/-- RETIRE_WAVE_RETURN: the retire wave, which has cleared the VALID bit of EPOCH in every masked router, is back; DONE is set
(R259). -/
def execRetireWaveReturn (root : Site) (s : State) : Host.Outcome State Fault Refusal :=
  s.upd fun d =>
    let r := root.val
    match d.drainBack r with
    | none => d
    | some p =>
      let d := d.depart r 15 p
      if (d.rtr r).drain.phase = 3 && leAt p.payload 13 1 ≥ 2 then d.drainEnd r (d.fld F.FAB_DRAIN_STATUS_STATUS r) else d

/-- DRAIN_WAVE_TIMEOUT: a wave did not return within FAB_TMO: FAIL_LOST (R259). -/
def execDrainWaveTimeout (root : Site) (s : State) : Host.Outcome State Fault Refusal :=
  s.upd fun d =>
    let ph := (d.rtr root.val).drain.phase
    if ph = 1 || ph = 3 then d.drainEnd root.val 5 else d

/-- A write of CLU_MESH_CTRL takes effect only while every core of the cluster is HALTED (Table 6-25); a bad core site has no
core, and a RETIRED core is not HALTED. -/
def Dev.wrMesh (d : Dev) (site : Nat) (order : Bool) : Dev :=
  if (List.range 36).all fun c => d.coreAbsent (cu site c) || d.coreState (cu site c) == 0 then d.setB F.CLU_MESH_CTRL_ORDER site order else d

/-- CLU_MESH_CTRL: a write of ORDER. -/
def execCluMeshCtrl (site : Site) (order : Bool) (s : State) : Host.Outcome State Fault Refusal :=
  s.upd fun d => if d.siteOut site.val then d else d.wrMesh site.val order

end Sys2Proof.Machine
end

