-- ==== Sys2Proof/Machine/Sequencer.lean ====
section
/-! DEFINITION. The sequencer: issue, the engine queues, errors and the core commands (spec/03_schedule_words.md, spec/02
R80 to R82). A word row is the issue of that word by a core, at the core's PC; an engine word that finds its engine free
starts in the same step: it reads its operands then and writes its results when it completes (R97, assumption 18). -/

namespace Sys2Proof.Machine

/-! Pending-write marks (R93). -/

/-- The scalars, descriptors and predicates that an engine word will write. -/
def wordWrites : WordBody → List Nat × List Nat × List Nat
  | .sld _ sr _ _ => ([sr.toNat], [], [])
  | .dld _ _ _ dd _ => ([], [dd.toNat], [])
  | .vred _ _ _ sd => ([sd.toNat], [], [])
  | .chk _ _ _ _ pd sd => ([sd.toNat], [], if pd = 0 then [] else [pd.toNat])
  | .send _ _ _ _ _ sten sreg => (if sten then [sreg.toNat] else [], [], [])
  | _ => ([], [], [])

/-- The scalars, descriptors and predicates that a word reads. -/
def wordUses : WordBody → List Nat × List Nat × List Nat
  | .lset _ src sa _ => (if src then [sa.toNat] else [], [], [])
  | .pset pd _ sa imf sb _ => (if imf then [sa.toNat] else [sa.toNat, sb.toNat], [], [pd.toNat])
  | .plog pd pa pb _ => ([], [], [pd.toNat, pa.toNat, pb.toNat])
  | .salu sd sa sb _ => ([sd.toNat, sa.toNat, sb.toNat], [], [])
  | .salui sd sa _ _ => ([sd.toNat, sa.toNat], [], [])
  | .sli sd _ => ([sd.toNat], [], [])
  | .qrd sd _ _ _ => ([sd.toNat], [], [])
  | .dadd dd imf sa _ => (if imf then [] else [sa.toNat], [dd.toNat], [])
  | .sem _ _ _ vs sv _ => (if vs then [sv.toNat] else [], [], [])
  | .vop _ fn da db dc dd bs =>
    (if bs && vopB fn.toNat then [db.toNat % 16] else [],
      [da.toNat, dd.toNat] ++ (if vopB fn.toNat && !bs then [db.toNat] else []) ++
        (if vopC fn.toNat then [dc.toNat] else []), [])
  | .cvt _ ds dd db ben ss sen sc cen _ de een =>
    ((if sen then [ss.toNat] else []) ++ (if cen then [sc.toNat, sc.toNat + 1] else []),
      [ds.toNat, dd.toNat] ++ (if ben then [db.toNat] else []) ++ (if een then [de.toNat] else []), [])
  | .chk _ cfn da db _ _ => ([], if cfn.toNat = 2 then [da.toNat] else [da.toNat, db.toNat], [])
  | b => (wordScals b, wordDescs b, [])

/-- The request kinds outstanding: answers, tags and the last flits of circuit messages that are awaited. -/
def Dev.kinds (d : Dev) : List ReqKind :=
  d.reqs.map (fun r => r.kind) ++ d.injw.filterMap (fun w => w.kind) ++ d.circNet.filterMap fun c => c.kind

/-- The marks of a core: scalars, descriptors and predicates. -/
def Dev.marks (d : Dev) (u : Nat) : List Nat × List Nat × List Nat :=
  let x := d.core u
  let ws := (x.cd ++ x.v ++ x.m).map fun w => wordWrites w.body
  let sends := d.kinds.filterMap fun k => match k with
    | .msg c _ (some r) => if c = u then some r else none
    | _ => none
  (ws.flatMap (fun w => w.1) ++ sends, ws.flatMap fun w => w.2.1, ws.flatMap fun w => w.2.2)

/-- Whether a word meets a mark on a register that it reads or writes. -/
def Dev.blocked (d : Dev) (u : Nat) (b : WordBody) : Bool :=
  let m := d.marks u
  let r := wordUses b
  let w := wordWrites b
  (r.1 ++ w.1).any m.1.contains || (r.2.1 ++ w.2.1).any m.2.1.contains || (r.2.2 ++ w.2.2).any m.2.2.contains

/-! Stops (R138, R141). -/

/-- A descriptor error (R138): the core stops and COR raises DESC_ERR. -/
def Dev.descErr (d : Dev) (u seq pc opc code : Nat) : Dev := (d.stopAt u seq pc opc code).raise (evU bCOR u) 5 1 pc

/-- A word that consumed an uncorrectable word (R76): no result, STOP_ECC. Whether it makes its POST is open: R76 lets it
complete, and R138 denies the POST of a descriptor error; it makes none (assumption 98). -/
def Dev.eccStop (d : Dev) (u seq pc opc la : Nat) : Dev := (d.stopAt u seq pc opc eStopEcc).eccUe u la false

/-- The words of a queue. -/
def CoreS.queue (x : CoreS) : EngQ → List QWord
  | .cd => x.cd
  | .v => x.v
  | .m => x.m

/-- Replace the words of a queue. -/
def CoreS.setQueue (x : CoreS) (q : EngQ) (ws : List QWord) : CoreS :=
  match q with
  | .cd => { x with cd := ws }
  | .v => { x with v := ws }
  | .m => { x with m := ws }

/-- Whether a core has no word in any engine queue. -/
def CoreS.drained (x : CoreS) : Bool := x.cd.isEmpty && x.v.isEmpty && x.m.isEmpty

/-- The core halts once issue has ended and its queues are empty (R136, R141). -/
def Dev.settle (d : Dev) (u : Nat) : Dev :=
  if (d.core u).halting ≠ 0 && (d.core u).drained then
    (d.coreOff u 0).modCore u fun x => { x with halting := 0, held := none }
  else d

/-! Starting and completing engine words (R91 to R97). -/

/-- Whether the words of a core can run: its cluster is in D0. -/
def Dev.awake (d : Dev) (u : Nat) : Bool := !d.siteOut (u / 256) && (d.dom (u / 256)).level = 0 && d.coreState u ≠ 4

/-- Start the head of a queue, if it has not started and nothing holds it (R91, R96, R272, R118, R625). A CUBE or DOT word of a quiet
cluster first ramps, or waits for the window of its field (R463). -/
def State.startHead (s : State) (u : Nat) (q : EngQ) : State :=
  match (s.dev.core u).queue q with
  | [] => s
  | w :: _ =>
    let y := syncOf w.body
    let sem := y.waitSem.toNat
    let v := s.dev.fld F.COR_SEM_V u sem
    let s := if w.started || (y.waitEn && v = 0) || !isMac w.body then s else s.onDev fun d => d.rampAsk (u / 256)
    if w.started || (y.waitEn && v = 0) || (isMac w.body && s.dev.rampHeld (u / 256)) then s
    else
      let take (t : State) : State := if y.waitEn then t.onDev fun d => d.setF F.COR_SEM_V u (v - 1) sem else t
      match s.wordStart u w with
      | .wait _ => s
      | .err c => (take s).onDev fun d => d.descErr u w.seq w.pc (opcOf w.body).toNat c
      | .ue la t => (take t).onDev fun d => d.eccStop u w.seq w.pc (opcOf w.body).toNat la
      | .ok t r => (take t).onDev fun d => (d.macTook u w.body).modWord u w.seq fun x =>
          { x with started := true, res := if r = WordRes.none then x.res else r }

/-- Whether packets of a type that core u sends, or its circuit flits, have still to enter the fabric through its router port. -/
def Dev.portBusy (d : Dev) (u ty : Nat) : Bool :=
  let here (p : Packet) : Bool := p.srcSite.toNat == u / 256 && p.srcCore.toNat == u % 256 && p.ty.toNat == ty
  (d.stage.any fun f => f.site == u / 256 && f.port == 4 && here f.pkt) ||
  (d.injw.any fun x => x.site == u / 256 && x.port == 4 && x.pkts.any here) ||
  (d.circNet.any fun c => c.site == u / 256 && c.port == 4 && c.slots.isSome && here c.f.pkt)

/-- Whether a word of the M queue that has started still has flits to bring into the router port (R232, Table 3-17). -/
def Dev.wordOut (d : Dev) (u : Nat) (w : QWord) : Bool :=
  match w.body with
  | .mov .. | .recv .. => d.portBusy u 1
  | .send .. | .cstAdd .. => d.portBusy u 4
  | _ => false

/-! Results (R97, R138). -/

/-- HALT (R141): queued words that have not started are discarded, and the core halts when the started ones are complete. -/
def Dev.coreHalt (d : Dev) (u : Nat) : Dev :=
  let st := d.coreState u
  if st = 1 || st = 2 || st = 3 then
    (d.modCore u fun x =>
      let live (ws : List QWord) : List QWord := ws.filter fun w => w.started
      { x with cd := live x.cd, v := live x.v, m := live x.m, held := none, halting := 2 }).settle u
  else d

/-- A write of CUBE_RETIRED: only while HALTED can it change (R58). -/
def Dev.setCubeRetired (d : Dev) (u : Nat) (v : Bool) : Dev :=
  if d.flag F.COR_CTRL_CUBE_RETIRED u == v then d
  else if d.coreState u = 0 then d.setB F.COR_CTRL_CUBE_RETIRED u v
  else d.setF F.COR_STATUS_WR_REJ u 1

/-- A local write of the core to its own registers (R78, R89). While its words run the core is not HALTED: a RUN sets WR_REJ
(R140), and a STEP does nothing (Table 2-9). -/
def Dev.ownWrite (d : Dev) (u a : Nat) (bs : List Byte) : Dev :=
  match findReg bCOR (a - regsAt) with
  | none => d
  | some (r, i) =>
    let m := accMask a bs.length
    let v := if bs.length = 4 && a % 8 ≠ 0 then leNat bs * 2 ^ 32 else leNat bs
    let v := v ||| (d.coreRegVal u r i &&& r.rw &&& (2 ^ 64 - 1 - m))
    if r.code = R.COR_CTRL.code then
      let d := (d.setF F.COR_CTRL_ENTRY u (bitsOf v 16 13)).setCubeRetired u (bitOf v 7)
      let d := if bitOf v 0 then d.setF F.COR_STATUS_WR_REJ u 1 else d
      if bitOf v 1 then d.coreHalt u else d
    else if r.code = R.EVT_ACK.code then d.ackMask (evU bCOR u) (if bitOf v 63 then 0xFFFFFFFE else v &&& 0xFFFFFFFE)
    else if r.blk = 0 then d.plainWrite r (evU bCOR u) i v
    else d.wrCore r u i v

....................

REQUIRED ACTION ->
Only a number is wanted here. How many lines in the material contain "marks"?

EXERCISE ANSWER ->
4